Ellison's Cave is a pit cave located in Walker County, on Pigeon Mountain in the Appalachian Plateaus of Northwest Georgia. It is the 12th deepest cave in the United States and features the deepest, unobstructed pit in the continental US named Fantastic Pit. The cave is over 12 miles long and extends 1063 feet vertically.

Pits

Ellison's features a number of underground vertical pitches including the two deepest pits in the contiguous United States: Fantastic (586 feet) and Incredible (440 feet).

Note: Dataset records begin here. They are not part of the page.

/-- An exact value of a number: a NaN, an infinity, or `(-1)^neg * s * 2^q` (R26, R28). -/
inductive Val where
  | nan
  | inf (neg : Bool)
  | fin (neg : Bool) (s : Nat) (q : Int)
deriving DecidableEq, Repr

/-- Whether a value is a NaN. -/
def Val.isNaN : Val → Bool
  | .nan => true
  | _ => false

/-- Storage bits of a format code (R23). -/
def fmtBits : Nat → Nat
  | 0 => 4 | 1 => 8 | 2 => 8 | 3 => 16 | 4 => 32 | 5 => 64 | 6 => 4 | 7 => 6 | 8 => 6 | 9 => 8 | 10 => 8
  | 11 => 16 | 12 => 16 | 13 => 32 | 14 => 64 | _ => 128

/-- Codes 0x0 to 0x5 are integers (R23). -/
def fmtIsInt (c : Nat) : Bool := decide (c ≤ 5)
/-- Codes 0x6 to 0xE are floating point (R23). -/
def fmtIsFlt (c : Nat) : Bool := decide (6 ≤ c ∧ c ≤ 14)

/-- Exponent width of a floating-point format (R27). -/
def fmtE : Nat → Nat
  | 6 => 2 | 7 => 2 | 8 => 3 | 9 => 4 | 10 => 5 | 11 => 5 | 12 => 8 | 13 => 8 | _ => 11
/-- Mantissa width (R27). -/
def fmtM : Nat → Nat
  | 6 => 1 | 7 => 3 | 8 => 2 | 9 => 3 | 10 => 2 | 11 => 10 | 12 => 7 | 13 => 23 | _ => 52
/-- Bias (R27). -/
def fmtBias : Nat → Nat
  | 6 => 1 | 7 => 1 | 8 => 3 | 9 => 7 | 10 => 15 | 11 => 15 | 12 => 127 | 13 => 127 | _ => 1023
/-- Smallest grid exponent of a floating-point format (R27). -/
def fmtQmin (c : Nat) : Int := 1 - (fmtBias c : Int) - (fmtM c : Int)

/-- Formats whose top exponent holds infinities and NaNs (R28). -/
def fmtIeee (c : Nat) : Bool := decide (10 ≤ c ∧ c ≤ 14)

/-- Encoding of the largest finite value, sign 0 (R27). -/
def fmtMaxEnc (c : Nat) : Nat :=
  if fmtIeee c then (2 ^ fmtE c - 1) * 2 ^ fmtM c - 1
  else if c = 9 then 0x7E
  else 2 ^ (fmtE c + fmtM c) - 1

/-- The canonical NaN of a format that has one (R29). -/
def canonNaN (c : Nat) : Nat :=
  if c = 9 then 0x7F else (2 ^ fmtE c - 1) * 2 ^ fmtM c + 2 ^ (fmtM c - 1)

/-- A stored element as an exact value (R25, R26, R28). -/
def unpack (c x0 : Nat) : Val :=
  let x := x0 % 2 ^ fmtBits c
  if c = 2 then .fin false x 0
  else if fmtIsInt c || c == 15 then
    let z := signed (fmtBits c) x
    .fin (decide (z < 0)) z.natAbs 0
  else
    let m := fmtM c
    let neg := bit x (fmtBits c - 1)
    let e := bits x (fmtBits c - 2) m
    let f := x % 2 ^ m
    if c == 9 && e == 15 && f == 7 then .nan
    else if fmtIeee c && e == 2 ^ fmtE c - 1 then (if f = 0 then .inf neg else .nan)
    else if e = 0 then .fin neg f (fmtQmin c)
    else .fin neg (2 ^ m + f) ((e : Int) - fmtBias c - m)

/-- An MXINT8 element is its integer times 2^-6 (R25). -/
def unpackMx (c : Nat) (mx : Bool) (x : Nat) : Val :=
  match unpack c x with
  | .fin n s q => .fin n s (if mx && c == 1 then q - 6 else q)
  | v => v

/-- Shift right by `sh`, rounding to nearest, ties to even; the flag says that bits were lost (R32). -/
def rneShr (s sh : Nat) : Nat × Bool :=
  let q := s >>> sh
  let r := s % 2 ^ sh
  let up := decide (2 * r > 2 ^ sh) || (decide (2 * r = 2 ^ sh) && q % 2 == 1)
  (if up then q + 1 else q, r != 0)

/-- `z * 2^k` rounded to the nearest integer, ties to even. -/
def rneInt (z : Int) (k : Int) : Int × Bool :=
  if 0 ≤ k then (z * (2 ^ k.toNat : Nat), false)
  else
    let (m, i) := rneShr z.natAbs (-k).toNat
    (if z < 0 then -(m : Int) else (m : Int), i)

/-- A finite value rounded once to a floating-point format with unbounded exponent range. -/
structure Rnd where
  enc : Nat      -- encoding without the sign; above the largest finite encoding means overflow
  inexact : Bool
  tiny : Bool    -- the rounded magnitude is below the smallest normal
deriving DecidableEq, Repr

/-- Rounding of `s * 2^q` to the target's precision, its subnormal range included (R32). -/
def roundFlt (c s : Nat) (q : Int) : Rnd :=
  if s = 0 then ⟨0, false, false⟩
  else
    let m := fmtM c
    let grid : Int := max ((Nat.log2 s : Int) + q - m) (fmtQmin c)
    let r := if grid ≤ q then (s <<< (q - grid).toNat, false) else rneShr s (grid - q).toNat
    let big := decide (r.1 = 2 ^ (m + 1))
    let sig := if big then 2 ^ m else r.1
    let grid := if big then grid + 1 else grid
    let enc := if sig < 2 ^ m then sig else (grid - fmtQmin c + 1).toNat * 2 ^ m + (sig - 2 ^ m)
    -- tininess after rounding: the value rounded with an unbounded exponent lies below the smallest normal
    let len : Int := Nat.log2 s
    let u := if len + q - m ≤ q then s else (rneShr s (Nat.log2 s - m)).1
    let len := if len + q - m ≤ q then len else len + (if u = 2 ^ (m + 1) then 1 else 0)
    ⟨enc, r.2, decide (len + q < 1 - (fmtBias c : Int))⟩

/-- Result of a conversion with its flags (R33, R51). -/
structure Conv where
  out : Nat
  range : Bool := false
  invalid : Bool := false
  inexact : Bool := false
  tiny : Bool := false
deriving DecidableEq, Repr

/-- The sign bit of a floating-point format put before an encoding. -/
def withSign (c : Nat) (neg : Bool) (enc : Nat) : Nat := enc + b2n neg * 2 ^ (fmtBits c - 1)

/-- Infinity of a format that has it. -/
def infEnc (c : Nat) : Nat := (2 ^ fmtE c - 1) * 2 ^ fmtM c

/-- Range limits of an integer format (R25). -/
def intMin (c : Nat) : Int := if c = 2 then 0 else -((2 ^ (fmtBits c - 1) : Nat) : Int)
/-- Upper limit. -/
def intMax (c : Nat) : Int := if c = 2 then 255 else ((2 ^ (fmtBits c - 1) : Nat) : Int) - 1

/-- An integer saturated to a format's range. -/
def satInt (c : Nat) (z : Int) : Conv :=
  if z < intMin c then { out := wrap (fmtBits c) (intMin c), range := true }
  else if intMax c < z then { out := wrap (fmtBits c) (intMax c), range := true }
  else { out := wrap (fmtBits c) z }

/-- The signed significand of a finite value. -/
def sgn (neg : Bool) (s : Nat) : Int := if neg then -(s : Int) else (s : Int)

/-- Conversion of an exact value to a target format: R32 to R35. `o` is the output exponent, applied to an integer
target, or to an integer source of a floating-point target. -/
def convert (dst : Nat) (srcInt sat : Bool) (o : Int) (v : Val) : Conv :=
  if fmtIsInt dst then
    match v with
    | .nan => { out := 0, invalid := true }
    | .inf neg => { out := wrap (fmtBits dst) (if neg then intMin dst else intMax dst), range := true }
    | .fin neg s q =>
      let r := rneInt (sgn neg s) (q - o)
      { satInt dst r.1 with inexact := r.2 }
  else
    match v with
    | .nan => if dst ≤ 8 then { out := 0, invalid := true } else { out := canonNaN dst }
    | .inf neg =>
      if fmtIeee dst then { out := withSign dst neg (infEnc dst) }
      else if dst = 9 && !sat then { out := canonNaN 9, range := true }
      else { out := withSign dst neg (fmtMaxEnc dst), range := true }
    | .fin neg s q =>
      let r := roundFlt dst s (if srcInt then q + o else q)
      if r.enc ≤ fmtMaxEnc dst then
        { out := withSign dst neg r.enc, inexact := r.inexact, tiny := r.tiny }
      else if sat || decide (dst ≤ 8) then { out := withSign dst neg (fmtMaxEnc dst), range := true, inexact := true }
      else if dst = 9 then { out := canonNaN 9, range := true, inexact := true }
      else { out := withSign dst neg (infEnc dst), range := true, inexact := true }

/-! ### IEEE operations on exact values (R31) -/

/-- Negation. -/
def Val.neg : Val → Val
  | .nan => .nan
  | .inf n => .inf (!n)
  | .fin n s q => .fin (!n) s q

/-- Sum, and whether the operation is invalid (infinities of opposite sign). -/
def vAdd (a b : Val) : Val × Bool :=
  match a, b with
  | .nan, _ => (.nan, false)
  | _, .nan => (.nan, false)
  | .inf x, .inf y => if x = y then (.inf x, false) else (.nan, true)
  | .inf x, _ => (.inf x, false)
  | _, .inf y => (.inf y, false)
  | .fin n s q, .fin n' s' q' =>
    let g := min q q'
    let z := sgn n s * (2 ^ (q - g).toNat : Nat) + sgn n' s' * (2 ^ (q' - g).toNat : Nat)
    if z = 0 then (.fin (n && n') 0 0, false) else (.fin (decide (z < 0)) z.natAbs g, false)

These two pits lie on opposite sides of the cave. Nearby and parallel to Fantastic are Smokey I (500 feet), Smokey II (262 feet), and other deep pitches.

Geology

Ellison's is a solution cave in the Ridge and Valley geologic region of northwest Georgia and lies within a bedrock fault in Pigeon Mountain. During the Ordovician Period, tectonic subduction responsible for forming the Appalachians left a number of seismically active fault lines stretching from northern Alabama to eastern Tennessee. Continued orogeny created a large fault zone in the bedrock throughout the southern Appalachians and northern Georgia. This fracturing along with the proliferation of gypsum and limestone contributes to the exceptional depth of Ellison's.

Incidents

 March 10, 1999 - A caver climbing the Incredible pit became tangled in multiple ropes and was stranded 140 feet off the cave floor underneath water falling into the pit. The incident resulted in fatality due to hypothermia.
 February 12, 2011 - Two University of Florida students died of hypothermia after becoming stuck on rope near a waterfall close to the bottom of 125 ft Warm-up pit. It was reported that the students were underexperienced and underprepared for the cave.
 May 26, 2013 - A caver was rescued and hospitalized after falling 40 feet in the cave.  It took 21 hours to evacuate the caver, including hauling up Fantastic Pit.
 March 26, 2016 - A 22-year-old man suffering from exhaustion and cold was rescued from the bottom of Fantastic Pit after emerging from the lower part of the cave. After being hauled up both Fantastic and the Warm Up Pit, he was able to walk down the mountain on his own.

Visiting

The cave and surrounding area are managed by the Georgia Department of Natural Resources and are open year-round.